De moeder van de twee overleed afgelopen zomer. Zowel haar zoon als haar dochter was het ermee eens dat het de laatste wens was van moeder – die uit een schippersfamilie kwam – om na haar dood uitgestrooid te worden bij de sluis van Born, in het Limburgse Julianakanaal. Daar werd zij ook geboren.
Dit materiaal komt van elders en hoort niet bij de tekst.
/-- An unanswered QUERY: sent again, by a source whose COMMIT is out without limit (Table 17.5). -/
def State.retryQuery (s : State) (z : Nat) : State :=
  match s.cohort.asked.find? (fun q => q.pos == z) with
  | none => s
  | some q =>
    if q.tries < 3 ∨ (s.outOf z q.mig).isSome then s.sendQuery z q.mig (q.tries + 1)
    else s.setCohort { s.cohort with asked := s.cohort.asked.filter (fun p => !(p.pos == z && p.mig == q.mig)) }

/-- TRANSFER_RETRY_TIMEOUT (R512). -/
def execTransferRetryTimeout (z : Fin 6) (typ : Fin 16) (s : State) : Out :=
  cohortDo s (fun s => match typ.val with
    | 2 => s.retryAttest z.val
    | 4 => s.retryOffer z.val
    | 9 => s.retryQuery z.val
    | _ => s)

end Sys2Proof.Machine
end

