/-- For a ring whose register write reaches it (the LCC's from SG0), no DMA channel being under test: with EN 1, not stopped, the
generation right and its VF not OFF, a doorbell moves its index forward to the value written if that is at most the ring size
ahead of SQ_CI (for the completion ring at most CQ_PI), ignores a step of 0 or of 2^15 and more, and otherwise stops the ring
with cause 4; with EN 0 it has no effect. Enabling a disabled ring takes the sizes, and GEN where it is no VF's, zeroes its
indices, and sets EN; a size outside 4 to 12 also stops it with cause 3. Disabling clears EN, STOPPED and CAUSE and drops its
fetched descriptors. A stale doorbell of a DMA channel counts in DB_IGN. Other rings keep their indices. (06_rings_dma_fifos.md,
The ring pair (R191, R192); 06_rings_dma_fifos.md, Doorbells (R198); 06_rings_dma_fifos.md, Stops (R200); 06_rings_dma_fifos.md,
Ring registers; 05_application_cluster_virtual_functions.md, Doorbell page (R172, R173)) -/
def Obligations.DoorbellsAndRingConfiguration : Prop :=
  ∀ (s : State) (a : Agent) (r : Ring) (v : Word), (r = .lcc → idOf a ≤ 2) → s.get IST_STAT_ITEM ≠ 3 →
    let b := r.base
    let others (t : State) : Prop := ∀ k, k ≠ b → look t.rings k ringInit = look s.rings k ringInit
    let open0 := s.on (RING_CFG_EN b) = true ∧ s.on (RING_STAT_STOPPED b) = false ∧ bits v.toNat 16 8 = s.ringGen r
      ∧ ∀ f, r.fn = some f → s.vfState f ≠ 0
    (s.gate a r.doorbell true = .pass →
      let x := bits v.toNat 0 16
      let d := (x + 2 ^ 16 - (s.ring r).tail) % 2 ^ 16
      let far := (x + 2 ^ 16 - s.sqCi r) % 2 ^ 16
      (open0 → 0 < d → d < 2 ^ 15 → far ≤ 2 ^ s.get (RING_CFG_SQ_LOG2 b) → Does (.sqDoorbell a r v) s (fun t =>
          t.ring r = { s.ring r with tail := x } ∧ others t ∧ Keeps [] [] s t ∧ t = { s with regs := t.regs, arb := t.arb, resp := ⟨false, 0, false⟩, rings := t.rings }))
      ∧ (open0 → d = 0 ∨ 2 ^ 15 ≤ d → Does (.sqDoorbell a r v) s (Writes [] [] s))
      ∧ (open0 → 0 < d → d < 2 ^ 15 → 2 ^ s.get (RING_CFG_SQ_LOG2 b) < far → Does (.sqDoorbell a r v) s (fun t =>
          t.get (RING_STAT_STOPPED b) = 1 ∧ t.get (RING_STAT_CAUSE b) = 4 ∧ (t.ring r).tail = (s.ring r).tail))
      ∧ (s.on (RING_CFG_EN b) = false → r.fn = none → Does (.sqDoorbell a r v) s (Writes [] [] s))
      ∧ (∀ (m : Fin 2) (n : Fin 8), r = .dma m n → s.on (RING_CFG_EN b) = true → s.on (RING_STAT_STOPPED b) = false →
          bits v.toNat 16 8 ≠ s.ringGen r → Does (.sqDoorbell a r v) s (fun t =>
            t.get (DMA_DB_IGN m) = satInc (s.get (DMA_DB_IGN m)) 32 ∧ Writes [DMA_DB_IGN m] [] s t)))
    ∧ (s.gate a (r.doorbell + 4) true = .pass → open0 →
        let x := bits v.toNat 0 16
        let e := (x + 2 ^ 16 - (s.ring r).head) % 2 ^ 16
        (0 < e → e < 2 ^ 15 → e ≤ ((s.ring r).cqPi + 2 ^ 16 - (s.ring r).head) % 2 ^ 16 → Does (.cqDoorbell a r v) s (fun t =>
            t.ring r = { s.ring r with head := x } ∧ others t ∧ Keeps [] [] s t
            ∧ t = { s with regs := t.regs, arb := t.arb, resp := ⟨false, 0, false⟩, rings := t.rings }))
        ∧ (0 < e → e < 2 ^ 15 → ((s.ring r).cqPi + 2 ^ 16 - (s.ring r).head) % 2 ^ 16 < e → Does (.cqDoorbell a r v) s (fun t =>
            t.get (RING_STAT_STOPPED b) = 1 ∧ t.get (RING_STAT_CAUSE b) = 4 ∧ (t.ring r).head = (s.ring r).head)))
    ∧ (s.gate a (b + 0x18) true = .pass →
        let cfg (t : State) : Prop := t.get (RING_CFG_SQ_LOG2 b) = bits v.toNat 0 4 ∧ t.get (RING_CFG_CQ_LOG2 b) = bits v.toNat 8 4
          ∧ (r.fn = none → t.get (RING_CFG_GEN b) = bits v.toNat 16 8)
        (bit v.toNat 31 = true → s.on (RING_CFG_EN b) = false → (∀ f, r.fn = some f → s.vfState f ≠ 0) →
          (4 ≤ bits v.toNat 0 4 ∧ bits v.toNat 0 4 ≤ 12 ∧ 4 ≤ bits v.toNat 8 4 ∧ bits v.toNat 8 4 ≤ 12 → Does (.ringEnable a r v) s (fun t =>
            t.get (RING_CFG_EN b) = 1 ∧ t.get (RING_STAT_SQ_CI b) = 0 ∧ t.ring r = ringInit ∧ cfg t ∧ others t
            ∧ Keeps [RING_CFG_EN b, RING_STAT_SQ_CI b, RING_CFG_SQ_LOG2 b, RING_CFG_CQ_LOG2 b, RING_CFG_GEN b] [] s t
            ∧ t = { s with regs := t.regs, arb := t.arb, resp := ⟨false, 0, false⟩, rings := t.rings }))
          ∧ (¬ (4 ≤ bits v.toNat 0 4 ∧ bits v.toNat 0 4 ≤ 12 ∧ 4 ≤ bits v.toNat 8 4 ∧ bits v.toNat 8 4 ≤ 12) →
              Does (.ringEnable a r v) s (fun t => t.get (RING_CFG_EN b) = 1 ∧ t.get (RING_STAT_STOPPED b) = 1
                ∧ t.get (RING_STAT_CAUSE b) = 3)))
        ∧ (bit v.toNat 31 = true → s.on (RING_CFG_EN b) = true → Does (.ringEnable a r v) s (Writes [] [] s))
        ∧ (bit v.toNat 31 = false → Does (.ringDisable a r v) s (fun t => t.get (RING_CFG_EN b) = 0 ∧ t.get (RING_STAT_STOPPED b) = 0
            ∧ t.get (RING_STAT_CAUSE b) = 0 ∧ t.ring r = { s.ring r with items := [], again := [] } ∧ cfg t ∧ others t
            ∧ t = { s with regs := t.regs, arb := t.arb, resp := ⟨false, 0, false⟩, rings := t.rings, dma := t.dma })))

/-- For a ring that is no VF's, with its descriptor and its write-back in MRAM, SRAM or DRAM where no check refuses them and their
codewords clean: a fetch of a well-formed descriptor of the right generation adds it to the engine's descriptors, moves SQ_CI
one on and writes the new index to the write-back; memory changes nowhere else. A DMA channel that fetches one is BUSY with it.
A descriptor that was executed, is next to complete and has room: its entry stands at the place of CQ_PI, CQ_PI is one on, the
descriptor leaves the ring, and the engine's event is raised (for a DMA channel where INT asks for it); memory changes only
there and in the write-back. With NOCPL and status OK it leaves the ring and no memory changes. (06_rings_dma_fifos.md,
Descriptor header (R193); 06_rings_dma_fifos.md, Completion entry (R194, R195, R196, R197); 06_rings_dma_fifos.md, Doorbells
(R199)) -/
def Obligations.DescriptorsAreFetchedAndCompleted : Prop :=
  ∀ (s : State) (r : Ring), r.fn = none →
    let stored (addr : Nat) (write : Bool) (n : Nat) : Prop := s.memGate r.agent write addr n = none
      ∧ (∃ p, p ∈ [1, 4, 6] ∧ targetOfRange addr n = some p) ∧ ∀ w, addr / 16 ≤ w → w < (addr + n) / 16 → s.synOf w = 0
    let wb := s.ciwbAddr r
    (s.mayFetch r = true → (s.ring r).again = [] → stored (s.slotAddr r (s.sqCi r)) false 32 → stored wb true 16 →
      let d := s.readBytes (s.slotAddr r (s.sqCi r)) 32
      dGen d = s.ringGen r → formatOk r d = true → Does (.descriptorFetched r) s (fun t =>
        t.sqCi r = (s.sqCi r + 1) % 2 ^ 16 ∧ t.readBytes wb 2 = leBytes 2 (t.sqCi r)
        ∧ (∀ b, b < wb ∨ wb + 16 ≤ b → t.readByte b = s.readByte b)
        ∧ ((∀ (m : Fin 2) (n : Fin 8), r ≠ .dma m n) →
            (t.ring r).items = (s.ring r).items ++ [⟨s.sqCi r, d, s.ringGen r, false, none⟩] ∧ Keeps [RING_STAT_SQ_CI r.base] [] s t
            ∧ t = { s with regs := t.regs, rings := t.rings, mem := t.mem, syn := t.syn, arb := t.arb })
        ∧ (∀ (m : Fin 2) (n : Fin 8), r = .dma m n → (s.ring r).items = [] → t.get (DMA_CH_STAT_BUSY m n) = 1
            ∧ t.get (DMA_CH_STAT_DESCS m n) = 0 ∧ (t.dmaRun m n).map (·.desc) = some d)))
    ∧ (∀ (it : Item) (st res : Nat), (ringBlock r).live s = true → s.nextDone r = some it → it.fin = some (st, res, 0) →
        (dNocpl it.desc = false ∨ st ≠ 0 → s.cqRoom r = true → s.on (RING_CFG_EN r.base) = true → stored (s.entryAddr r) true 16 →
          stored wb true 16 → s.entryAddr r ≠ wb → Does (.descriptorComplete r) s (fun t =>
            t.readBytes (s.entryAddr r) 16 = s.entryBytes r it st res ∧ (t.ring r).cqPi = ((s.ring r).cqPi + 1) % 2 ^ 16
            ∧ (t.ring r).items = (s.ring r).items.filter (fun x => x.idx != it.idx)
            ∧ (∀ b, (b < s.entryAddr r ∨ s.entryAddr r + 16 ≤ b) → (b < wb ∨ wb + 16 ≤ b) → t.readByte b = s.readByte b)
            ∧ (∀ e, ringEvent r = some e → eventLive s e = true → ((∀ (m : Fin 2) (n : Fin 8), r ≠ .dma m n) ∨ dbits it.desc 33 1 = 1) →
                t.isPending e = true)
            ∧ Keeps [] ((ringEvent r).toList) s t ∧ t = { s with regs := t.regs, rings := t.rings, mem := t.mem, syn := t.syn, arb := t.arb }))
        ∧ (dNocpl it.desc = true → st = 0 → Does (.descriptorComplete r) s (fun t =>
            (t.ring r).items = (s.ring r).items.filter (fun x => x.idx != it.idx) ∧ (t.ring r).cqPi = (s.ring r).cqPi
            ∧ Keeps [] ((ringEvent r).toList) s t ∧ t = { s with regs := t.regs, rings := t.rings })))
Het conflict ontstond toen de zoon een beetje van de as in een hangertje wilde plaatsen, om zo een tastbare herinnering aan zijn moeder te hebben.
In zijn geheel
Volgens zijn zus ging dat in tegen de wens van hun moeder. Die zou voor haar dood duidelijk hebben gemaakt dat het voor haar belangrijk was dat al haar overblijfselen op één plek zouden worden uitgestrooid. "Moeder vond namelijk: je komt in zijn geheel en gaat in zijn geheel", zo is te lezen in de vordering van de zus.
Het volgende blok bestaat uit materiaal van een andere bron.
-- ==== Sys2Proof/Tests/Slice0.lean ====
section
/-! SUPPORT. The model's own tests: an ill-formed command for each check of WellFormed; worked examples of the spec; and for each
statement of Obligations.lean with hypotheses, states and operands that meet the hypotheses of its clauses, with the main effect
there. Numbers are those of the spec's tables and rules, or follow from them by hand. -/

namespace Sys2Proof.Tests

set_option Elab.async false

open Sys2Proof.Machine

/-- The module in operation, every register at its reset value. -/
def up : State := { State.reset with pwr := { State.reset.pwr with phase := .run, appOff := false } }

/-- The module in operation with some fields set. -/
def st (l : List (Fld × Nat)) : State := up.setAll l

/-- The command answers a next state, and the two states satisfy `p`. -/
def Runs (s : State) (i : Instr) (p : State → State → Bool) : Bool :=
  match exec i s with
  | .next t => p s t
  | _ => false

/-- SG0 in its Secure world. -/
abbrev sec : Agent := .lane 0 0

/-- An application core in the Normal world. -/
abbrev nrm : Agent := .core 0

/-! ### The front of the queue, and ill-formed commands -/

/-- A program of one command runs: the step takes the front command and leaves the rest of the queue. -/
theorem test_step_front :
    (match step { up with pending := [.evcSetWrite sec 0 0x1000, .lccNop] } with
     | .next t => t.isPending 12 && t.pending == [.lccNop]
     | _ => false) = true := by decide +kernel

/-- On an empty queue the module in operation counts 250/80 ns; in power-on reset nothing moves. -/
theorem test_step_empty :
    (match step up, step State.reset with
     | .next t, .next r => (t.zone == 3 || t.zone == 4) && decide (r = State.reset) && up.timeLive && !State.reset.timeLive
         && decide (up.get TIME_FREQ < 2 ^ 30)
     | _, _ => false) = true := by decide +kernel

/-- A settled state (the premise of LevelSourcesStayPendingAfterEveryStep) other than the reset state. -/
theorem test_levels_settled : (st [(PWR_STAT_VLOW, 1), (EVC_PEND 0, 1)]).levelsPending = true := by decide +kernel

/-- A read of one line of SRAM, as the fabric carries it. -/
def lineRead : Transfer := ⟨sec, false, 0x21000010, 16, [], false, true, [], []⟩

theorem test_wf_accepts : wellFormed (.fabricTransfer lineRead) = true ∧ wellFormed (.regWrite sec 0x40000000 0) = true
    ∧ wellFormed (.canFrameReceive 0 ⟨0x7FF, false, true, true, false, false, List.replicate 12 0⟩ 0) = true := by decide +kernel

/-- Addresses have 40 bits (R35). -/
theorem test_wf_address : wellFormed (.regWrite sec (2 ^ 40) 0) = false ∧ wellFormed (.targetTimeout sec (2 ^ 40) true) = false
    ∧ wellFormed (.counterLoRead sec (2 ^ 40) true) = false ∧ wellFormed (.releasedWriteError 0 (2 ^ 40)) = false
    ∧ wellFormed (.dmaAccessTimeout 0 0 (2 ^ 40) false false) = false ∧ wellFormed (.windowRead sec (2 ^ 40) 4) = false := by
  decide +kernel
Omdat broer en zus, die volgens de advocaat van die laatste al voor het ontstaan van dit geschil geen al te beste band met elkaar onderhielden, het niet met elkaar eens werden, kwamen ze in de rechtbank tegenover elkaar te staan. De zaak diende daar al vorige maand, maar de uitspraak is gisteren pas gepubliceerd.
In juridische zin gaat het hier volgens de advocaat van de zus, Marcel van Doorn, niet om een conflict tussen broer en zus. "Het draait om de kennelijke wil van de overledene. Het gaat erom wat zij heeft gewild. Het is vooral een principiële zaak."
Niets op papier
Omdat de moeder niets op papier had staan over de bestemming van haar as, moest de rechtbank het doen met de verklaringen van mensen uit haar omgeving.
Volgens de zoon zou zijn moeder gezegd hebben dat het wat haar betreft goed was als hij een beetje van haar as in een hangertje zou bewaren. Maar de rechtbank vindt dat die verklaring niet overtuigend genoeg is. Het zou een eenmalige uitspraak zijn geweest, en bovendien maakte de zoon tijdens de zitting niet duidelijk wanneer dat gesprek zou hebben plaatsgevonden.
"Daar tegenover staan de uitgebreid gemotiveerde, met verklaringen onderbouwde, stellingen van [de zus] daar waar het de, uitdrukkelijke, principiële, wens van moeder betrof dat haar as ongesplitst zou blijven", aldus het rechtbankverslag.
Hoger beroep
De rechter besliste dan ook dat alle as tegelijk uitgestrooid moet worden bij de sluis, zoals moeder het gewild zou hebben. Omdat de zoon nog tot half juni de tijd heeft om tegen die beslissing in beroep te gaan, moet tot die tijd gewacht worden met het uitstrooien. De advocaat van de zus noemt het 'begrijpelijk' dat tot die tijd moet worden gewacht, maar hoopt dat er snel duidelijkheid komt, zodat zijn cliënt rust kan vinden.
Of de zoon in hoger beroep gaat is nog niet duidelijk, zijn advocaat kon vandaag niet op de zaak reageren.